11 In the Court of Appeal, Counsel for the Appellant in his written and oral submissions contended that the crucial issue on appeal was whether the balance of convenience favoured the Appellant so that the injunction should be continued. This characterization of the issues is plainly correct. In this regard, both parties recognize that the principles governing the imposition of an injunction of this type are governed by the leading case of American Cyanamid Company v Ethicon Ltd [1975] UKHL 1; [1975] AC 396. Very properly, counsel for the Appellant has also drawn the attention of the Court to Bryanston Finance v De Vires (No 2) [1976] 2 WLR 41, 52 wht was held that the granting of an injunction restraining ting the presentation or prosecution of a winding up petition is exercised under the inherent jurisdiction of the court to prevent an abuse of its process. As a matter of principle, interference in the ordinary rights of a person conferred by statute should not be the subject of injunctive relief unless an abuse of process is established.

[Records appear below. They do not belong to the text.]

-- ==== Sys2Proof/Laws/Steps.lean ====
section
/-! SUPPORT. What a step of the machine can be: the environment's move, and DISP's part in it. -/

namespace Sys2Proof.Machine

/-- Dispatch, as the instruction its word decodes to starts it. -/
theorem dispatch_eq_startInstr (v : Addr) (s : State) : dispatch v s = startInstr (decode .command v) s := by
  unfold dispatch decode decodeCommand
  dsimp only
  split
  case h_8 => split <;> first | rfl | (exfalso; simp_all)
  all_goals simp only [*, startInstr]

/-- A command word run whole. -/
theorem exec_command (v : Addr) (s : State) : exec (decode .command v) s = .next (settle (dispatch v s)) := by
  rw [dispatch_eq_startInstr]
  unfold decode decodeCommand
  dsimp only
  split <;> rfl

/-- A token run whole. -/
theorem exec_token (v : Addr) (s : State) : exec (decode .token v) s = .next (receiveWhole v s) := by
  unfold decode decodeToken
  dsimp only
  split
  · subst_vars; rfl
  · split
    · subst_vars; rfl
    · split
      · subst_vars; rfl
      · rfl

/-- Consuming a token. -/
theorem startInstr_token (v : Addr) (s : State) : startInstr (decode .token v) s = receiveWord v s := by
  unfold decode decodeToken
  dsimp only
  split
  · subst_vars; rfl
  · split
    · subst_vars; rfl
    · split
      · subst_vars; rfl
      · rfl

/-- DISP's uninterrupted run: what it is doing to its end, or one word consumed and what follows from it. -/
theorem dispRun_cases (s : State) : dispRun s = .next (settle s) ∨
    ∃ c v rest, s.context = some c ∧ s.q = v :: rest ∧
      dispRun s = .next (settle (startInstr (decode c (tokenOf v)) { s with q := rest })) := by
  unfold dispRun
  cases hc : s.context with
  | none => exact .inl rfl
  | some c =>
    dsimp only
    cases hq : s.q with
    | nil => left; simp [fifoPop, hq]
    | cons v rest =>
      right
      refine ⟨c, v, rest, rfl, rfl, ?_⟩
      simp only [fifoPop, hq]
      unfold State.context at hc
      split at hc <;> rename_i hd
      · split at hc <;> rename_i hm <;> cases hc
        · rw [exec_command, dispatch_eq_startInstr]
        · rw [exec_token, startInstr_token]
          simp [receiveWhole, receiveWord, hm, settle, hd]
      · cases hc
        simp [decode, exec, execPayload, startInstr, startPayload, hd]
      all_goals cases hc

/-- The environment's move leaves no more than its own record changed. -/
theorem nextEvent_cases (s : State) :
    (∃ e moves, s.script = e :: moves ∧ nextEvent s = (e, { s with script := moves })) ∨
    (s.script = [] ∧ nextEvent s = (Config.freeEvent s.draws, { s with draws := s.draws + 1 })) := by
  unfold nextEvent
  cases h : s.script with
  | nil => exact .inr ⟨rfl, rfl⟩
  | cons e moves => exact .inl ⟨e, moves, rfl, rfl⟩

/-- A step is the environment's next move, made. -/
theorem step_eq (s : State) : step s = applyEvent (nextEvent s).1 (nextEvent s).2 := rfl

/-- A read transaction is made of HOST's and RESP's single moves. -/
theorem hostRead_eq (a : Addr) (s : State) : hostRead a s =
    respStep (hostLines { oe := false, ce := false, addr := a }
      (hostLatch (respStep (hostLines { oe := true, ce := true, addr := a } s)))) := rfl

/-- Everything a step can do. -/
theorem step_cases {s t : State} (h : step s = .next t) : let u := (nextEvent s).2
    (∃ a, (nextEvent s).1 = .read a ∧ t = hostRead a u) ∨
    (∃ levels, (nextEvent s).1 = .drive levels ∧ t = hostDrive levels u) ∨
    ((nextEvent s).1 = .sample ∧ t = respStep u) ∨
    ((nextEvent s).1 = .latch ∧ t = hostLatch u) ∨
    (∃ c, (nextEvent s).1 = .disp c ∧ t = dispStep c u) ∨
    ((nextEvent s).1 = .run ∧ t = settle u) ∨
    (∃ c v rest, (nextEvent s).1 = .run ∧ u.context = some c ∧ u.q = v :: rest ∧
      t = settle (startInstr (decode c (tokenOf v)) { u with q := rest })) ∨
    (∃ n, (nextEvent s).1 = .fate n ∧ t = { u with failAt := n }) ∨
    (∃ torn, (nextEvent s).1 = .powerCycle torn ∧ t = powerCycle torn u) := by
  rw [step_eq] at h
  generalize (nextEvent s).1 = e at h
  generalize (nextEvent s).2 = u at h
  dsimp only
  cases e with
  | read a => left; refine ⟨a, rfl, ?_⟩; simpa [applyEvent, exec, execRd] using h.symm
  | drive l => right; left; refine ⟨l, rfl, ?_⟩; simpa [applyEvent] using h.symm
  | sample => right; right; left; refine ⟨rfl, ?_⟩; simpa [applyEvent] using h.symm
  | latch => right; right; right; left; refine ⟨rfl, ?_⟩; simpa [applyEvent] using h.symm
  | disp c => right; right; right; right; left; refine ⟨c, rfl, ?_⟩; simpa [applyEvent] using h.symm
  | run =>
    right; right; right; right; right
    simp only [applyEvent] at h
    rcases dispRun_cases u with e | ⟨c, v, rest, hc, hq, e⟩
    · left; refine ⟨rfl, ?_⟩; rw [e] at h; cases h; rfl
    · right; left; refine ⟨c, v, rest, rfl, hc, hq, ?_⟩; rw [e] at h; cases h; rfl
  | fate n => right; right; right; right; right; right; right; left; refine ⟨n, rfl, ?_⟩; simpa [applyEvent] using h.symm
  | powerCycle torn =>
    right; right; right; right; right; right; right; right; refine ⟨torn, rfl, ?_⟩; simpa [applyEvent] using h.symm

/-! ### The single steps of DISP -/

/-- Everything a single step of DISP can be: a step of a task, the end of boot or a command, a payload byte landing, a
word consumed, or a wait. -/
theorem dispStep_cases (c : Choice) (s : State) :
    (∃ back t ts, (back = Dctl.boot ∨ ∃ op arg, back = Dctl.exec op arg) ∧ s.dctl = back (t :: ts) ∧
      dispStep c s = match t.step c s with
        | .cont more u => { u with dctl := back (more ++ ts) }
        | .stop u r => raiseFault r u) ∨
    (∃ back, (back = Dctl.boot ∨ ∃ op arg, back = Dctl.exec op arg) ∧ s.dctl = back [] ∧
      dispStep c s = { s with dctl := .recv }) ∨
    (∃ i due j cell, s.dctl = .hostCopy i due ∧ due[j]? = some cell ∧
      dispStep c s = { s with img := Memory.write s.img cell.1 cell.2, dctl := .hostCopy i (due.eraseIdx j) }) ∨
    (∃ cx v rest, s.context = some cx ∧ s.q = v :: rest ∧
      dispStep c s = startInstr (decode cx (tokenOf v)) { s with q := rest }) ∨
    dispStep c s = s := by
  have pop : ∀ cx, s.context = some cx → (∃ cx' v rest, s.context = some cx' ∧ s.q = v :: rest ∧
      dispPop cx s = startInstr (decode cx' (tokenOf v)) { s with q := rest }) ∨ dispPop cx s = s := by
    intro cx hx
    unfold dispPop fifoPop
    split <;> rename_i hq
    · exact .inr rfl
    · split at hq <;> rename_i e <;> cases hq
      exact .inl ⟨cx, _, _, hx, e, rfl⟩
  unfold dispStep
  split <;> rename_i h
  · rename_i todo
    cases todo with
    | nil => exact .inr (.inl ⟨.boot, .inl rfl, h, rfl⟩)
    | cons t ts => exact .inl ⟨.boot, t, ts, .inl rfl, h, rfl⟩
  · exact .inr (.inr (.inr (pop _ (by simp only [State.context, h]))))
  · rename_i op arg todo
    cases todo with
    | nil => exact .inr (.inl ⟨.exec op arg, .inr ⟨op, arg, rfl⟩, h, rfl⟩)
    | cons t ts => exact .inl ⟨.exec op arg, t, ts, .inr ⟨op, arg, rfl⟩, h, rfl⟩
  · rename_i i due
    split
    · rename_i cell hcell
      split
      · exact .inr (.inr (.inl ⟨i, due, _, cell, h, hcell, rfl⟩))
      · exact .inr (.inr (.inr (pop _ (by simp only [State.context, h]))))
    · exact .inr (.inr (.inr (pop _ (by simp only [State.context, h]))))
  · exact .inr (.inr (.inr (.inr rfl)))

/-- What dispatch of a command word leaves DISP with to do. -/
theorem dispatch_cases (v : Addr) (s : State) :
    dispatch v s = { s with matcher := .s0, dctl := .recv } ∨
    dispatch v s = { s with matcher := .s0, dctl := .hostCopy 0 [] } ∨
    ∃ op todo, dispatch v s = { s with matcher := .s0, dctl := .exec op (argOf v) todo } ∧
      ((op = .updateActiveSlot ∧ (todo = [] ∨ (validSlot (argOf v).toNat = true ∧
          todo = .storePages (argOf v).toNat :: loadSlotTasks s.params (argOf v).toNat romBytes))) ∨
        (op = .writeStatusToSram ∧ todo = [.status]) ∨
        (op = .restorePageToSram ∧ todo = [.loadActive responseBytes]) ∨
        (op = .copyPageFlashToSram ∧ todo = bracket [.check (pageAddr s.params (argOf v)) pageSize,
          .copy [{ dst := 0, src := pageAddr s.params (argOf v), len := pageSize }]]) ∨
        (op = .copyPageSramToFlash ∧ todo = bracket [.programPage (pageAddr s.params (argOf v))]) ∨
        (op = .eraseFlashSector ∧ todo = bracket [.erase (sectorAddr s.params (argOf v))])) := by
  unfold dispatch
  dsimp only
  split
  · right; right
    refine ⟨_, _, rfl, .inl ⟨rfl, ?_⟩⟩
    split
    · exact .inr ⟨‹_›, rfl⟩
    · exact .inl rfl
  · exact .inr (.inr ⟨_, _, rfl, .inr (.inl ⟨rfl, rfl⟩)⟩)
  · exact .inr (.inr ⟨_, _, rfl, .inr (.inr (.inl ⟨rfl, rfl⟩))⟩)
  · exact .inr (.inl rfl)
  · exact .inr (.inr ⟨_, _, rfl, .inr (.inr (.inr (.inl ⟨rfl, rfl⟩)))⟩)
  · exact .inr (.inr ⟨_, _, rfl, .inr (.inr (.inr (.inr (.inl ⟨rfl, rfl⟩))))⟩)
  · exact .inr (.inr ⟨_, _, rfl, .inr (.inr (.inr (.inr (.inr ⟨rfl, rfl⟩))))⟩)
  · exact .inl rfl

/-- What consuming a word does to DISP, by the role of the word. -/
theorem startInstr_cases {s : State} {c : Context} (hc : s.context = some c) (v : Addr) (q : List FifoWord) :
    let u := startInstr (decode c v) { s with q := q }
    (s.dctl = .recv ∧ s.matcher ≠ .armed ∧ u = { s with q := q, matcher := matchNext s.matcher v }) ∨
    (s.dctl = .recv ∧ s.matcher = .armed ∧ u = dispatch v { s with q := q }) ∨
    ∃ i due, s.dctl = .hostCopy i due ∧ u = takePayload (v.extractLsb' 0 16) i due { s with q := q } := by
  unfold State.context at hc
  dsimp only
  split at hc <;> rename_i hd
  · split at hc <;> rename_i hm <;> cases hc
    · exact .inr (.inl ⟨hd, hm, (dispatch_eq_startInstr v _).symm⟩)
    · left
      refine ⟨hd, hm, ?_⟩
      rw [startInstr_token]
      unfold receiveWord
      rw [if_neg hm]
  · cases hc
    rename_i i due
    exact .inr (.inr ⟨i, due, hd, by simp only [decode, startInstr, startPayload, hd]⟩)
  all_goals cases hc

/-! ### The single steps of RESP and HOST -/

/-- What RESP's and HOST's own moves leave alone: both memories, DISP, the parameters, LAYOUT, RUN and what the environment
still has in store. -/
structure BusFrame (s t : State) : Prop where
  img : t.img = s.img
  flash : t.flash = s.flash
  matcher : t.matcher = s.matcher
  dctl : t.dctl = s.dctl
  params : t.params = s.params
  layout : t.layout = s.layout
  run : t.run = s.run
  failAt : t.failAt = s.failAt
  script : t.script = s.script

theorem BusFrame.trans {s t u : State} (h : BusFrame s t) (k : BusFrame t u) : BusFrame s u :=
  ⟨k.img.trans h.img, k.flash.trans h.flash, k.matcher.trans h.matcher, k.dctl.trans h.dctl, k.params.trans h.params,
   k.layout.trans h.layout, k.run.trans h.run, k.failAt.trans h.failAt, k.script.trans h.script⟩

theorem hostDrive_frame (levels : Nat) (s : State) : BusFrame s (hostDrive levels s) :=
  ⟨rfl, rfl, rfl, rfl, rfl, rfl, rfl, rfl, rfl⟩

theorem hostLatch_frame (s : State) : BusFrame s (hostLatch s) := by
  unfold hostLatch
  split <;> exact ⟨rfl, rfl, rfl, rfl, rfl, rfl, rfl, rfl, rfl⟩

theorem respStep_frame (s : State) : BusFrame s (respStep s) := by
  unfold respStep respSample forwardAddr fifoTryPush driveData releaseData
  dsimp only
  repeat' split
  all_goals exact ⟨rfl, rfl, rfl, rfl, rfl, rfl, rfl, rfl, rfl⟩

/-- What a whole read transaction leaves alone. -/
theorem hostRead_frame (a : Addr) (s : State) : BusFrame s (hostRead a s) := by
  rw [hostRead_eq]
  exact ((((hostDrive_frame _ s).trans (respStep_frame _)).trans (hostLatch_frame _)).trans (hostDrive_frame _ _)).trans
    (respStep_frame _)

/-- A sample step leaves Q alone, or appends one address and leaves TRIG set. -/
theorem respStep_q (s : State) : (respStep s).q = s.q ∨
    ∃ a : Addr, s.trig = false ∧ s.q.length < s.params.fifoDepth ∧ (respStep s).q = s.q ++ [forwardedWord a] ∧
      (respStep s).trig = true := by
  unfold respStep respSample forwardAddr fifoTryPush driveData releaseData
  dsimp only
  repeat' split
  all_goals first | exact .inl rfl | exact .inr ⟨_, by simpa using ‹¬s.trig = true›, ‹_›, rfl, rfl⟩

end Sys2Proof.Machine
end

In this regard, clear and persuasive grounds must be established before an injunction may be imposed (my emphasis). In the course of argument, counsel for the Appellant suggested that bad publicity against the party the subject of a winding up order which would ordinarily follow by reason of the fact that there are requirements for publication of aspects of the winding up process could and should be a basis for injunctive relief which interferes with the exercise of ordinary statute-based rights of the party seeking the winding up order. In our view, publicity following a winding up order is an incident of such an order being made. It would seem to follow that, generally speaking, it is difficult to see how possible bad publicity to the company which is the subject of the winding up order could ordinarily be a proper basis for saying that the presentation or prosecution of a winding up order following the failure to pay a statutory demand under section 221 of the Companies Act is an abuse of the process of the court (my emphasis). The judge did not expressly refer to this matter, but had he done so it may well have added weight to the bases upon which he ordered that the injunction be dissolved.


[7] As per Gibbs J in In Re Leonard Spencer Pty Ltd [1963] Qd R 230, 233. See also Irvine CJ in Re Concrete Pipes and Cement Products Ltd [1925] ArgusLawRp 95; [1926] VLR 34, 38-39.
[8] which is filed within four days after the petition pursuant to Rule 25 of the Companies (Winding Up) Rules.
[9] see BW Holdings Limited v Sinclair Knight Merz.
[10] See Re Lympe Investments [1972] 2 All ER 385.
[11] See paragraph 13 above as per paragraph 9 of Herbert’s Affidavit.
[12] i.e. Under section 221(a), a company is deemed to be unable to pay its debts if a creditor to whom the company is indebted in a sum exceeding $100 then due has served on the company, by leaving it at the registered office of the company, a demand under his hand requiring the company to pay the sum so die and the company has, for 3 weeks thereafter, neglected to pay the sum or to secure or compound for it to the reasonable satisfaction of the creditor.